The ministry of health now says that it’s most likely COVID-19 was already in the community as of early August.
In response, an immediate lockdown was imposed on Gaza Strip by the local authority. The lockdown was initially for 48 hours, then it was extended for another 72 hours. People could move around by walking and only in their districts. Many were not prepared for the restrictions. Bakeries and some grocery shops remained open. The authorities said that there would not be a problem with the availability of food. But let us not forget the people’s living conditions. Poverty, problems with water, electricity and even access to healthcare are rampant. The latest developments were surprising to the overcrowded community who are still in shock. People are following the news minute to minute. More fear and anxiety and more worries about how to survive.
Tuesday morning during the lockdown, we contacted the ministry of health asking if we could open our three community centers. The request was not accepted. The ministry closed all primary health care services, postponed all surgical operations and is open only for emergency procedures. They are working to identify foci of COVID-19 in the community and control further spread.
However, we kept operating our toll-free line and intensified our media campaigns. Among those who call into the hotline are our patients, many asking how and when they can pick their prescriptions. Now our plan is to run three mobile clinics to reach our patients and distribute medications, and connect them with their therapists through mobile phones.

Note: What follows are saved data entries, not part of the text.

-- ==== Sys2Proof/Machine/Pd.lean ====
section
/-! DEFINITION. Power Delivery commands: messages, contracts, EPR mode, swaps, Hard Reset (R241 to R272). -/

namespace Sys2Proof.Machine

/-- The bytes in TCPD_TXBUF (R272). -/
def State.txBytes (s : State) (p : Nat) : List Nat :=
  ((List.range 32).flatMap (fun n => le 4 (s.fld F.TCPD_TXBUF_DATA (p * 32 + n)))).take (min 128 (s.fld F.TCPD_TXCTL_LEN p))

/-- SOP of the message in TCPD_TXBUF: a value above 4 acts as 0 (R272). -/
def State.txSop (s : State) (p : Nat) : Nat := if 4 < s.fld F.TCPD_TXCTL_SOP p then 0 else s.fld F.TCPD_TXCTL_SOP p

/-- The header of the message in TCPD_TXBUF, with the MessageID, role and revision bits that hardware inserts: the power and
data roles on SOP, none on SOP′ and SOP″ (R242, R272; log entry 20). -/
def State.txHeader (s : State) (p : Nat) : Nat :=
  let h := s.fld F.TCPD_TXHDR_HDR p
  let roles := if s.txSop p = 0 then 256 * bit01 (s.on F.TCPD_PDSTAT_PROLE p) + 32 * bit01 (s.on F.TCPD_PDSTAT_DROLE p) else 0
  h / 4096 * 4096 + (s.pd.at p).txIds.getD (s.txSop p) 0 * 512 + roles + (if s.fld F.TCPD_PDSTAT_REV p = 1 then 64 else 128) + h % 32

/-- The message in TCPD_TXBUF as the policy core wrote it (R272), the first 26 bytes of an extended one (R243). -/
def State.txMsg (s : State) (p : Nat) : PdMsg :=
  match s.txSop p with
  | 3 => .hardReset
  | 4 => .cableReset
  | sop =>
    let ext := s.on F.TCPD_TXCTL_EXT p
    .raw sop (s.txHeader p) (s.fld F.TCPD_TXHDR_EXTHDR p) ext (if ext then (s.txBytes p).take 26 else s.txBytes p)

/-- Type, number of data objects and data objects of the message in TCPD_TXBUF. -/
def State.txTyp (s : State) (p : Nat) : Nat := s.fld F.TCPD_TXHDR_HDR p % 32
def State.txControl (s : State) (p : Nat) : Bool := !s.on F.TCPD_TXCTL_EXT p && decide (s.fld F.TCPD_TXHDR_HDR p / 4096 % 8 = 0)
def State.txObjects (s : State) (p : Nat) : List Nat :=
  (List.range ((s.txBytes p).length / 4)).map (fun n => ofLe (((s.txBytes p).drop (4 * n)).take 4))

/-! ### The limits on what a policy sends (R246; log entry 141) -/

/-- The transition to the accepted offer is complete (R255). -/
def State.transitionDone (s : State) (p : Nat) (o : Offer) : Bool :=
  s.pwrIs p .on && decide (s.fld F.PWR_VSET_VSET p = o.volt / 10) && decide ((s.pwr.at p).vset = s.vsetEff p)

/-- PS_RDY of the accepted offer goes out, and the contract comes into force (R255, R258). -/
def State.readySend (s : State) (p : Nat) (o : Offer) : State :=
  let s := ((s.send p .psRdy).contractMade p o true).eprLeft p o.pos
  if s.vendorOn p then s.afterContract p else s

/-- Accept from a policy's image goes out as far as the grants, the claim and the hardware's refusals let it, none where it may
not: a Request is judged as the part itself judges it, a PR_Swap needs the sink path, a VCONN_Swap to the part what R229 asks
for, and a DR_Swap gets Reject (R246, R253, R259).  Whether to accept a swap is the image's own decision (R2). -/
def State.acceptSend (s : State) (p : Nat) : Option State :=
  let t := s.updPd p (fun r => { r with ask := .none })
  match (s.pd.at p).ask with
  | .none => some (s.send p (s.txMsg p))
  | .request epr pos volt curr eprCapable => some (t.request p epr pos volt curr eprCapable)
  | .prSwap rivals =>
    if !s.on F.TCPD_PDSTAT_PROLE p then some ((t.toSourceAgreed p).send p .accept)
    else if s.claimedByOther p || rivals.any (fun q => decide (q < p) && decide (currant q = currant p)) then none
    else some ((t.toSinkAgreed p).send p .accept)
  | .vconnSwap trips =>
    if s.on F.TCPD_PDSTAT_VCSRC p then
      some (((t.put F.TCPD_PDSTAT_SWAP p true).updPd p (fun r => { r with swap := .vconnGive })).send p .accept)
    else if s.vconnAllowed p then some ((t.send p .accept).vconnTake p trips)
    else none
  | .drSwap => some (t.reject p)

/-- Wait or Reject from a policy's image. -/
def State.refuseSend (s : State) (p : Nat) (f : Field) : State :=
  ((s.incr f p).updPd p (fun r => { r with ask := .none, awaiting := false })).send p (s.txMsg p)

/-- Source_Capabilities of a policy's image, trimmed as any offer (R250). -/
def State.capsSend (s : State) (p : Nat) : State := (s.sendCaps p (s.sprTrim p (s.txObjects p))).offerGood p

/-- EPR_Source_Capabilities of a policy's image, trimmed (R250). -/
def State.eprCapsSend (s : State) (p : Nat) : State :=
  let l := s.txObjects p
  (s.sendEprCaps p (numbered 1 (s.sprTrim p (l.take 7)) ++ numbered 8 (s.eprTrim p (l.drop 7)))).offerGood p

/-- The sink Request of a policy's image: an object of the partner's at or below 20 V, within the cable's current; else it is
not sent (R246, R262). -/
def State.requestSend (s : State) (p : Nat) : Option State :=
  let rdo := (s.txObjects p).headD 0
  let l := numbered 1 (s.pd.at p).partnerSource
  let pos := rdo / 2 ^ 28 % 16
  match objAt l pos with
  | none => none
  | some w =>
    let q := requestOf l rdo
    let v := if objKind w = 0 then objMaxV w else q.1
    if 20000 < v ∨ s.sinkAmps p < q.2 then none else some (s.sinkAsk p pos w v q.2 rdo)

/-- EPR_Mode of a policy's image: Enter Succeeded and Exit only where the cable and the contract allow it. -/
def State.eprModeSend (s : State) (p : Nat) : Option State :=
  let action := (s.txObjects p).headD 0 / 2 ^ 24 % 256
  let t := s.send p (s.txMsg p)
  match action with
  | 3 =>
    if s.contracted p && !s.on F.TCPD_PDSTAT_EPRMODE p && s.on F.TCPD_CABLE_CEILEPR p && s.on F.TCPD_PDSTAT_VCSRC p
        && s.on F.TCPD_PDCFG_EPR_EN p then
      some ((t.put F.TCPD_PDSTAT_EPRMODE p true).incr F.TCPD_PDCNT4_EPRENTRY p)
    else none
  | 5 => if 20000 < (s.pd.at p).volt then none else some (t.put F.TCPD_PDSTAT_EPRMODE p false)
  | _ => some t

/-- A message of an owner's image begins an AMS whose answer it waits for: a query, or a structured command (R220, R241). -/
def State.opensAms (s : State) (p : Nat) : Bool :=
  !s.vendorOn p && (
    if s.on F.TCPD_TXCTL_EXT p then [3, 4, 6, 8, 10, 16].contains (s.txTyp p)
    else if s.txControl p then decide (s.txTyp p = 7) || decide (s.txTyp p = 8) || decide (17 ≤ s.txTyp p)
    else
      let o := (s.txObjects p).headD 0
      decide (s.txTyp p = 15) && o.testBit 15 && decide (o / 64 % 4 = 0) && decide (o % 32 ≠ 6))

/-- A message goes out as the image wrote it. -/
def State.plainSend (s : State) (p : Nat) (t : State) : State := if s.opensAms p then t.ownBegin p .image else t

/-- The message in TCPD_TXBUF within the limits of R246; none where it may not be sent. -/
def State.limited (s : State) (p : Nat) : Option State :=
  let plain := s.plainSend p (s.send p (s.txMsg p))
  let source := s.on F.TCPD_PDSTAT_PROLE p
  let long := s.sendLong p (s.txMsg p) (s.txTyp p) (s.txBytes p)
  if s.txSop p ≠ 0 then some (if s.on F.TCPD_TXCTL_EXT p then long else s.send p (s.txMsg p))
  else if s.on F.TCPD_TXCTL_EXT p then
    if s.txTyp p = 17 ∧ source then some (s.eprCapsSend p)
    else some (s.plainSend p long)
  else if s.txControl p then
    match s.txTyp p with
    | 3 => s.acceptSend p
    | 4 => some (s.refuseSend p F.TCPD_PDCNT4_REJECTS)
    | 6 =>
      match (s.pd.at p).accepted with
      | some o => some (s.readySend p o)
      | none => some plain
    | 9 => none
    | 10 => s.prSwapSend p
    | 11 => s.vconnSwapSend p
    | 12 => some (s.refuseSend p F.TCPD_PDCNT0_WAITS)
    | 13 => some (s.softReset p)
    | _ => some plain
  else
    match s.txTyp p with
    | 1 => if source then some (s.capsSend p) else some plain
    | 2 | 9 => if source then some plain else s.requestSend p
    | 10 => if source then s.eprModeSend p else some plain
    | _ => some plain

/-- A PS_RDY that comes before the transition is complete is held back: of a contract, or of the power step of a swap (R246). -/
def State.readyHeld (s : State) (p : Nat) : Bool :=
  s.txControl p && decide (s.txTyp p = 6) && decide (s.txSop p = 0)
    && (match (s.pd.at p).accepted with
      | some o => !s.transitionDone p o
      | none => [Swap.toSinkAccepted, .toSinkOff, .toSourceOn].contains (s.pd.at p).swap)

/-- The PS_RDY of a swap's power step goes out (R261, R263): the vendor policy's, or the one of an owner's image that was held
back; an image that has sent none sends its own. -/
def State.swapReady (s : State) (p : Nat) : State :=
  if s.vendorOn p then s.send p .psRdy
  else if (s.pd.at p).heldReady then
    ((((s.updPd p (fun r => { r with heldReady := false })).put F.TCPD_TXCTL_BUSY p false).setFld F.TCPD_TXCTL_RESULT p 1).send p
      .psRdy).ccIrq p
  else s

/-- A message `t` of the image has its GoodCRC: RESULT tells, or its chunks still go out (R243, R272). -/
def State.txGood (s t : State) (p : Nat) : State :=
  if s.on F.TCPD_TXCTL_EXT p && (t.pd.at p).txExt.isSome then t.put F.TCPD_TXCTL_BUSY p true
  else ((t.put F.TCPD_TXCTL_BUSY p false).setFld F.TCPD_TXCTL_RESULT p 1).ccIrq p

/-- TXCTL.GO sends the message (R225, R241, R246, R272); the outcome is 0 no GoodCRC yet, 1 GoodCRC, 3 discarded by
collision.  SOP′ and SOP″ need the part to be VCONN source.  A message that may not be sent counts as discarded (log entry
141).  A GO while BUSY leaves the result open (R271). -/
def State.transmit (s : State) (p outcome : Nat) : State :=
  if !s.pdTalks p then s
  else if s.on F.TCPD_TXCTL_BUSY p then
    let (n, s) := s.drawNat
    s.setFld F.TCPD_TXCTL_RESULT p n
  else
    let s := (s.hush p).setFld F.TCPD_TXCTL_RESULT p 0
    match s.txMsg p with
    | .hardReset => (s.setFld F.TCPD_TXCTL_RESULT p 1).hardReset p true
    | .cableReset =>
      if s.on F.TCPD_PDSTAT_VCSRC p then (((s.setFld F.TCPD_TXCTL_RESULT p 1).identityClear p).send p .cableReset).ceilingFell p else s
    | _ =>
      if s.txSop p ≠ 0 ∧ !s.on F.TCPD_PDSTAT_VCSRC p then s
      else if s.readyHeld p then (s.updPd p (fun r => { r with heldReady := true })).put F.TCPD_TXCTL_BUSY p true
      else if outcome = 3 then (s.setFld F.TCPD_TXCTL_RESULT p 3).ccIrq p
      else
        match s.limited p with
        | none => (s.setFld F.TCPD_TXCTL_RESULT p 3).ccIrq p
        | some t =>
          if outcome ≠ 1 then (s.put F.TCPD_TXCTL_BUSY p true).updPd p (fun r => { r with retries := 0, out := (t.pd.at p).out })
          else s.txGood t p

/-- PD_TRANSMIT (R241). -/
def execPdTransmit (p outcome : Nat) (s : State) : Host.Outcome State Fault Refusal :=
  .next (pdSettle p (s.transmit p outcome))

/-- GOODCRC_TIMEOUT (R241): up to two retries, then retries exhausted; with `good` the retry that starts now gets its
GoodCRC. -/
def execGoodcrcTimeout (p : Nat) (s : State) (good : Bool := false) : Host.Outcome State Fault Refusal :=
  .next <|
    if s.pdLive p && s.on F.TCPD_TXCTL_BUSY p && !(s.pd.at p).heldReady then
      let n := (s.pd.at p).retries + 1
      if n ≤ 2 then
        match (s.hush p).limited p with
        | some t =>
          if good then pdSettle p (s.txGood (t.updPd p (fun r => { r with retries := 0 })) p)
          else s.updPd p (fun r => { r with retries := n, out := (t.pd.at p).out })
        | none => s.updPd p (fun r => { r with retries := n, out := [] })
      else
        let s := ((s.put F.TCPD_TXCTL_BUSY p false).setFld F.TCPD_TXCTL_RESULT p 2).incr F.TCPD_PDCNT3_TXFAIL p
        (s.updPd p (fun r => { r with retries := 0 })).ccIrq p
    else s

/-- PD_MESSAGE_RECEIVED (R247). -/
def execPdMessageReceived (p sop hdr extHdr : Nat) (ext : Bool) (bytes : List Nat) (s : State) :
    Host.Outcome State Fault Refusal :=
  .next (pdSettle p (s.receive p { sop := sop, hdr := hdr, ext := ext, extHdr := extHdr, bytes := bytes.take 128 }))

/-- A write of RELEASE (R243, R271, R272): the buffer is empty, and what it reads then is open (log entry 3). -/
def State.rxRelease (s : State) (p : Nat) : State :=
  (s.put F.TCPD_RXSTAT_FULL p false).each (List.range 32) (fun s n =>
    let (v, s) := s.drawNat
    s.setFld F.TCPD_RXBUF_DATA (p * 32 + n) v)

/-- RX_RELEASE (R272). -/
def execRxRelease (p : Nat) (s : State) : Host.Outcome State Fault Refusal := .next (s.rxRelease p)

/-- SOURCE_CAPABILITIES_SEND (R252); `good` says that GoodCRC came. -/
def execSourceCapabilitiesSend (p : Nat) (good : Bool) (s : State) : Host.Outcome State Fault Refusal :=
  .next (pdSettle p (if s.sourceReady p then (s.hush p).offerSent p good else s))

/-- SOURCE_CAP_REPEAT (R252). -/
def execSourceCapRepeat (p : Nat) (good : Bool) (s : State) : Host.Outcome State Fault Refusal :=
  .next (pdSettle p
    (if s.sourceReady p && decide (0 < (s.pd.at p).attempts) then (s.hush p).offerSent p good else s))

One could imagine that these are enough troubles for people in Gaza. Unfortunately, other stressful developments took place during the last couple of weeks. Launches of balloons with incendiary devices attached to them into Israel resumed. Palestinians in the Gaza Strip live in despair and demand an end of the blockade. Balloons, of recent, are used as a means to add pressure on Israel to ease the siege. However, Israel responded with airstrikes, usually during the night, which terrified the population. Israel also stopped fuel from entering Gaza. For the last two weeks or so, we have electricity for around four hours a day as the only power plant shut down from lack of fuel. If there were an escalation in the Gaza strip in the coming few days or weeks, it would bring trauma and losses to people who live in frustration and despair.